What do you hope for readers to be thinking when they read your novel?
I’d really love readers to empathise with my protagonist, Alex, though I don’t think everybody will like her. She makes some bizarre choices, but I think she makes them for the right reasons!
For those who are unfamiliar with Alex, how would you introduce her?
As a single mum in her early forties, living with her young son in London. She’s a freelance photographer and works hard, but she has a wild, impetuous side that can (and does) get her into trouble.
If you could introduce one of your characters to any character from another book, who would it be and why?
Wow, what a brilliant question! I think Alex would have a lot in common with Yvonne Carmichael, the protagonist in Louise Doughty’s ‘Apple Tree Yard’. I think they’d chat over a glass or three of wine, about the female condition and how men and women really are from different planets!
Has a review or profile ever changed your perspective on your work?
Yes, I think reviews have helped me understand that everyone will interpret a book differently, depending on their own perspective. There have been some reviews that were very scathing of Alex, and I did question whether I’d portrayed her as too extreme. However, I think if she’d been happy to sit at home on her own every night it would have been a very different book!
What is something you think everyone should do at least once in their lives?
Fall in love.
Best date you've ever had?
Sometimes the best dates don’t necessarily result in the best relationships. The first date with my soulmate was very low-key, and we spent most of it talking about our failed marriages!
What is the first job you have had?
I picked dandelions for my grandfather one sunny afternoon, when I was about ten. He paid me £1
What decade during the last century would you have chosen to be a teenager?
Another brilliant question! I was a teenager in the 80s which at the time seemed exciting – there was so much fantastic music for a start. Looking back, the fashion was appalling. Can I go back to the 50s but with a Sony Walkman?
What was a time in your life when you were really scared?
When I became a single mum, when my son was around three-and-a-half, for the first time I had to retrieve the Christmas decorations form the loft. Previously my partner had done it every year. I found everything and had placed the boxes next to the hatch. I leaned over the open space to turn off the light and lost my balance. I was teetering and could easily have fallen the eight or nine feet to the landing below. I managed to grab a beam above me but I was so angry for putting myself in danger, and more importantly, potentially leaving my son motherless. Ever since I have been much more careful!
What would be the most amazing adventure to go on?
Time travelling into the future – 2121!
First Heartbreak?
I can’t say – the internet is a big place and I’m not spilling the beans after so many years!
Which incident in your life that totally changed the way you think today?
I think becoming a parent.
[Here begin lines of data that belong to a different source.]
-- ==== Sys2Proof/Machine/System.lean ====
section
/-! DEFINITION. The system commands NOP, SRST, DCLR (spec/44_system.md section 1). -/

namespace Sys2Proof.Machine

/-- NOP (R200). -/
def execNop (s : State) : Host.Outcome State Fault Refusal := .next (finish 0 s)

/-- SRST (R201): the state of R240. -/
def execSrst (s : State) : Host.Outcome State Fault Refusal := .next (finish 0 (resetBlock s))

/-- DCLR (R202). -/
def execDclr (s : State) : Host.Outcome State Fault Refusal := .next (finish 0 { s with diag := 0 })

end Sys2Proof.Machine
end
Suddenly your perspective changes completely.
TEN FAVORITE BOOKS READ THIS YEAR
- Klara and the Sun – Kazuo Ishiguro
- The Wife – Shalini Boland
- The Wych Elm – Tana French
- How to Disappear – Gillian McAllister
- Khan – Heath Gunn
- Call Me Mummy – Tina Baker
- Conviction – Denise Mina
- Wakeless – Lisa Johnston
- The Couple Next Door – Shari Lapena
- An Inspector Call – JB Priestley (my son is studying this!)
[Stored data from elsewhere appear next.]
-- ==== Sys2Proof/Laws/State.lean ====
section
/-! SUPPORT. What each field of the state is after each shared update: one lemma per field and update, true by unfolding. -/

namespace Sys2Proof.Machine

/-! `finish`: STATUS, RESULT and the draw counter (R219). -/

@[simp] theorem finish_status (v : Nat) (s : State) : (finish v s).status = 0#8 := rfl
@[simp] theorem finish_result (v : Nat) (s : State) : (finish v s).result = BitVec.ofNat 16 v := rfl
@[simp] theorem finish_diag (v : Nat) (s : State) : (finish v s).diag = s.diag := rfl
@[simp] theorem finish_cfg (v : Nat) (s : State) : (finish v s).cfg = s.cfg := rfl
@[simp] theorem finish_ppid (v : Nat) (s : State) : (finish v s).ppid = s.ppid := rfl
@[simp] theorem finish_f (v : Nat) (s : State) : (finish v s).f = s.f := rfl
@[simp] theorem finish_rb (v : Nat) (s : State) : (finish v s).rb = s.rb := rfl
@[simp] theorem finish_ids (v : Nat) (s : State) : (finish v s).ids = s.ids := rfl
@[simp] theorem finish_pktCount (v : Nat) (s : State) : (finish v s).pktCount = s.pktCount := rfl
@[simp] theorem finish_mq (v : Nat) (s : State) : (finish v s).mq = s.mq := rfl
@[simp] theorem finish_tx (v : Nat) (s : State) : (finish v s).tx = s.tx := rfl
@[simp] theorem finish_o (v : Nat) (s : State) : (finish v s).o = s.o := rfl
@[simp] theorem finish_rx (v : Nat) (s : State) : (finish v s).rx = s.rx := rfl
@[simp] theorem finish_rxLen (v : Nat) (s : State) : (finish v s).rxLen = s.rxLen := rfl
@[simp] theorem finish_sdu (v : Nat) (s : State) : (finish v s).sdu = s.sdu := rfl
@[simp] theorem finish_sduLen (v : Nat) (s : State) : (finish v s).sduLen = s.sduLen := rfl
@[simp] theorem finish_ho (v : Nat) (s : State) : (finish v s).ho = s.ho := rfl
@[simp] theorem finish_acc (v : Nat) (s : State) : (finish v s).acc = s.acc := rfl
@[simp] theorem finish_bits (v : Nat) (s : State) : (finish v s).bits = s.bits := rfl
@[simp] theorem finish_params (v : Nat) (s : State) : (finish v s).params = s.params := rfl
@[simp] theorem finish_draws (v : Nat) (s : State) : (finish v s).draws = s.draws + 1 := rfl
@[simp] theorem finish_readData (v : Nat) (s : State) : (finish v s).readData = s.readData := rfl
@[simp] theorem finish_pending (v : Nat) (s : State) : (finish v s).pending = s.pending := rfl

/-! `fail`: STATUS, RESULT, DIAG and the draw counter (R219). -/

@[simp] theorem fail_status (c : StatusCode) (v : Nat) (s : State) : (fail c v s).status = statusOf c := rfl
@[simp] theorem fail_result (c : StatusCode) (v : Nat) (s : State) : (fail c v s).result = BitVec.ofNat 16 v := rfl
@[simp] theorem fail_diag (c : StatusCode) (v : Nat) (s : State) : (fail c v s).diag = setDiag s.diag c := rfl
@[simp] theorem fail_cfg (c : StatusCode) (v : Nat) (s : State) : (fail c v s).cfg = s.cfg := rfl
@[simp] theorem fail_ppid (c : StatusCode) (v : Nat) (s : State) : (fail c v s).ppid = s.ppid := rfl
@[simp] theorem fail_f (c : StatusCode) (v : Nat) (s : State) : (fail c v s).f = s.f := rfl
@[simp] theorem fail_rb (c : StatusCode) (v : Nat) (s : State) : (fail c v s).rb = s.rb := rfl
@[simp] theorem fail_ids (c : StatusCode) (v : Nat) (s : State) : (fail c v s).ids = s.ids := rfl
@[simp] theorem fail_pktCount (c : StatusCode) (v : Nat) (s : State) : (fail c v s).pktCount = s.pktCount := rfl
@[simp] theorem fail_mq (c : StatusCode) (v : Nat) (s : State) : (fail c v s).mq = s.mq := rfl
@[simp] theorem fail_tx (c : StatusCode) (v : Nat) (s : State) : (fail c v s).tx = s.tx := rfl
@[simp] theorem fail_o (c : StatusCode) (v : Nat) (s : State) : (fail c v s).o = s.o := rfl
@[simp] theorem fail_rx (c : StatusCode) (v : Nat) (s : State) : (fail c v s).rx = s.rx := rfl
@[simp] theorem fail_rxLen (c : StatusCode) (v : Nat) (s : State) : (fail c v s).rxLen = s.rxLen := rfl
@[simp] theorem fail_sdu (c : StatusCode) (v : Nat) (s : State) : (fail c v s).sdu = s.sdu := rfl
@[simp] theorem fail_sduLen (c : StatusCode) (v : Nat) (s : State) : (fail c v s).sduLen = s.sduLen := rfl
@[simp] theorem fail_ho (c : StatusCode) (v : Nat) (s : State) : (fail c v s).ho = s.ho := rfl
@[simp] theorem fail_acc (c : StatusCode) (v : Nat) (s : State) : (fail c v s).acc = s.acc := rfl
@[simp] theorem fail_bits (c : StatusCode) (v : Nat) (s : State) : (fail c v s).bits = s.bits := rfl
@[simp] theorem fail_params (c : StatusCode) (v : Nat) (s : State) : (fail c v s).params = s.params := rfl
@[simp] theorem fail_draws (c : StatusCode) (v : Nat) (s : State) : (fail c v s).draws = s.draws + 1 := rfl
@[simp] theorem fail_readData (c : StatusCode) (v : Nat) (s : State) : (fail c v s).readData = s.readData := rfl
@[simp] theorem fail_pending (c : StatusCode) (v : Nat) (s : State) : (fail c v s).pending = s.pending := rfl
This scene is from the beginning of Part Two where Mal gets back in touch with Alex. It’s a really pivotal moment – she is desperately unhappy with Adrian but she feels trapped. She’s uprooted her young son Ned from his home to go and live with Adrian, but Ned has begun to make new friends and she’s reluctant to cause any further pain. Is Mal her knight in shining armour?
July had started cold and grey, but by the beginning of the second week it turned unusually hot. At night we lay under a single sheet, the windows wide open. Adrian and I had been living together for almost a year. I still wasn’t used to sleeping in the same bed as someone else. I used to swap sides in the middle of the night, moving over to a plump, cool pillow. Now Adrian occupied that territory, and I resented him for it.
The bed always smelt of male skin, male sweat. I changed the sheets once a week, sometimes more. He slept on his back. At first I’d found his rhythmic, if not exactly quiet, snoring reassuring. In the first months I would rest my head on his chest as we fell asleep. Inevitably I would still be awake as he descended into unconsciousness and I would extricate myself from him, and move over to my own side.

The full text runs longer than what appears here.